2023_pytorch110_classification_42
/
data_clean.py

import shutil
import cv2
import os
import os.path as osp
import numpy as np
from tqdm import tqdm


# 实际的图片保存和读取的过程中存在中文，所以这里通过这两种方式来应对中文读取的情况。
# handle chinese path
def cv_imread(file_path, type=-1):
    cv_img = cv2.imdecode(np.fromfile(file_path, dtype=np.uint8), -1)
    if type == 0:
        cv_img = cv2.cvtColor(cv_img, cv2.COLOR_BGR2GRAY)
    return cv_img


def cv_imwrite(file_path, cv_img, is_gray=True):
    if len(cv_img.shape) == 3 and is_gray:
        cv_img = cv_img[:, :, 0]
    cv2.imencode(file_path[-4:], cv_img)[1].tofile(file_path)

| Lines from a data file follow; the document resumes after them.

/-- The fields of format A (R93) less AOP, which the row gives; `w` is bit [63]. -/
structure FmtA where
  w       : Bool
  pred    : BitVec 3
  dst     : BitVec 8
  voff    : BitVec 8
  sbase   : BitVec 6
  nobase  : Bool
  wideoff : Bool
  src     : BitVec 8
  cmp     : BitVec 8
  srck    : Bool
  cmpk    : Bool
  space   : BitVec 2
  imm     : BitVec 5
  deriving DecidableEq, Repr

/-- The fields of format F (R100). -/
structure FmtF where
  w     : Bool
  pred  : BitVec 3
  scope : BitVec 2
  rsv   : BitVec 51
  deriving DecidableEq, Repr

/-- The fields of format B (R101) less SUB, which the row gives. -/
structure FmtB where
  w      : Bool
  pred   : BitVec 3
  k      : BitVec 5
  rsv    : BitVec 11
  target : Word
  deriving DecidableEq, Repr

/-- The fields of format X (R116) less SUB; `wide` is the second word of R117. -/
structure FmtX where
  pred    : BitVec 3
  vdesc   : BitVec 8
  sbase   : BitVec 6
  sig     : Bool
  tok     : BitVec 4
  gather  : Bool
  sscale  : BitVec 6
  noscale : Bool
  rsv     : BitVec 21
  wide    : Option DWord
  deriving DecidableEq, Repr

/-- A cache with an ENABLE and INV register: a core's L1 or an L2 slice (R248). -/
inductive CacheUnit where
  | l1 (core : Nat)
  | l2 (slice : Nat)
  deriving DecidableEq, Repr

/-- What the link and the check code of one HBM access report (R361–R363): the number of failed transfers
(five exhaust it) and the state of the sector's code. -/
inductive EccState where
  | clean | corrected | uncorrectable
  deriving DecidableEq, Repr

/-- What the check code of an SRAM reports where it is read (R160, R236, R253, R254): nothing, a corrected bit, an
uncorrectable word or line, a tag parity error. -/
inductive Upset where
  | none | corrected | uncorrectable | tag
  deriving DecidableEq, Repr

/-- What waits for room in a port's egress buffer (R668): an entry of the core's merging buffer, a lane's atomic, the
tile of a mover. -/
inductive EgressUnit where
  | store (entry : Nat)
  | atom  (id : Nat)
  | tile  (mover : Nat)
  deriving DecidableEq, Repr

structure HbmOutcome where
  failed : Nat
  lane   : Nat
  ecc    : EccState
  deriving DecidableEq, Repr

/-- The header of a fabric block (R395) with the local port it arrived on. -/
structure BlockHdr where
  port    : Nat
  cls     : BitVec 2
  shadow  : Bool
  src     : Nat
  dst     : Nat
  session : Nat
  epoch   : Nat
  psn     : Nat
  ack     : Nat
  addr    : Nat
  len     : Nat
  tag     : Nat
  req     : Nat
  arg     : Nat
  credit  : Nat
  deriving DecidableEq, Repr

/-- One entry of an ATOMIC block (R396). -/
structure AtomEntry where
  off  : Nat
  lane : Nat
  opnd : DWord
  cmp  : DWord
  deriving DecidableEq, Repr

/-- A frame pair named by its entry of the commit overlay table, shadow offset / 64 KiB (R289, R328), and whether the
claim is write-whole (R291, R294), and the node and the tag of the command it is for (R290, R310). -/
structure ClaimReq where
  pair  : Nat
  whole : Bool
  owner : Nat
  tag   : Nat
  deriving DecidableEq, Repr

/-- A frame-pair claim (R291): node, entry of the commit overlay table there (shadow offset / 64 KiB, R328), write-whole. -/
structure Claim where
  node  : Nat
  pair  : Nat
  whole : Bool
  deriving DecidableEq, Repr

/-- One invalidation entry as it was read from the ring (R341). -/
structure InvEntry where
  kind     : BitVec 8
  rsv1     : BitVec 8
  ctx      : Nat
  pages    : Nat
  va       : Nat
  rsv2     : Nat
  deriving DecidableEq, Repr

/-- An announcement (R391, R392): the identity public key, the boot nonce, the signature that binds them, and the path by which it comes:
the sender's port, the plane of that port, the receiver's port. -/
structure Announce where
  key     : List Byte
  nonce   : Nat
  sig     : Nat
  port    : Nat
  plane   : Nat
  reached : Nat
  deriving DecidableEq, Repr

/-- One entry of a topology table as read (R388). `rsv` is true where a reserved field of the entry is not 0. -/
structure TopoEntry where
  node    : Nat
  pri     : BitVec 8
  alt     : BitVec 8
  keyhash : Nat
  rsv     : Bool
  deriving DecidableEq, Repr

/-- A topology table as read through the aperture (R387). -/
structure TopoTable where
  version  : Nat
  count    : Nat
  self     : Nat
  timeRoot : Nat
  planes   : List (BitVec 8)
  rsv      : Bool
  entries  : List TopoEntry
  hash     : Nat
  deriving DecidableEq, Repr

/-- A calendar entry (R437). -/
structure CalSlot where
  offset : Nat
  dst    : Nat
  valid  : Bool
  rsv    : Bool
  budget : Nat
  deriving DecidableEq, Repr

/-- A calendar image as the loader reads it (R436): the slots of each port named in PORTMASK, in ascending port order. -/
structure CalImage where
  version  : Nat
  frameNs  : Nat
  portmask : BitVec 16
  rsv      : Bool
  slots    : List (List CalSlot)
  deriving DecidableEq, Repr

/-- One wait of a descriptor (R498). -/
structure WaitField where
  valid        : Bool
  ignorePoison : Bool
  fence        : Nat
  rsv          : Bool
  value        : Nat
  deriving DecidableEq, Repr

/-- One range entry (R499). -/
structure RangeField where
  va     : Nat
  length : Nat
  w      : Bool
  whole  : Bool
  rsv    : Bool
  deriving DecidableEq, Repr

def data_clean(src_folder, english_name):
    clean_folder = src_folder + "_cleaned"
    if os.path.isdir(clean_folder):
        print("保存目录已存在")
        shutil.rmtree(clean_folder)
    os.mkdir(clean_folder)
    # 数据清晰的过程主要是通过oepncv来进行读取，读取之后没有问题就可以进行保存
    # 数据清晰的过程中，一是为了保证数据是可以读取的，二是需要将原先的中文修改为英文，方便后续的程序读取。
    image_names = os.listdir(src_folder)
    with tqdm(total=len(image_names)) as pabr:
        for i, image_name in enumerate(image_names):
            image_path = osp.join(src_folder, image_name)
            try:
                img = cv_imread(image_path)
                img_channel = img.shape[-1]
                if img_channel == 3:
                    save_image_name = english_name + "_" + str(i) + ".jpg"
                    save_path = osp.join(clean_folder, save_image_name)
                    cv_imwrite(file_path=save_path, cv_img=img, is_gray=False)
            except:
                print("{}是坏图".format(image_name))
            pabr.update(1)


if __name__ == '__main__':
    data_clean(src_folder="D:/upppppppppp/cls/cls_torch_tem/data/向日葵", english_name="sunflowers")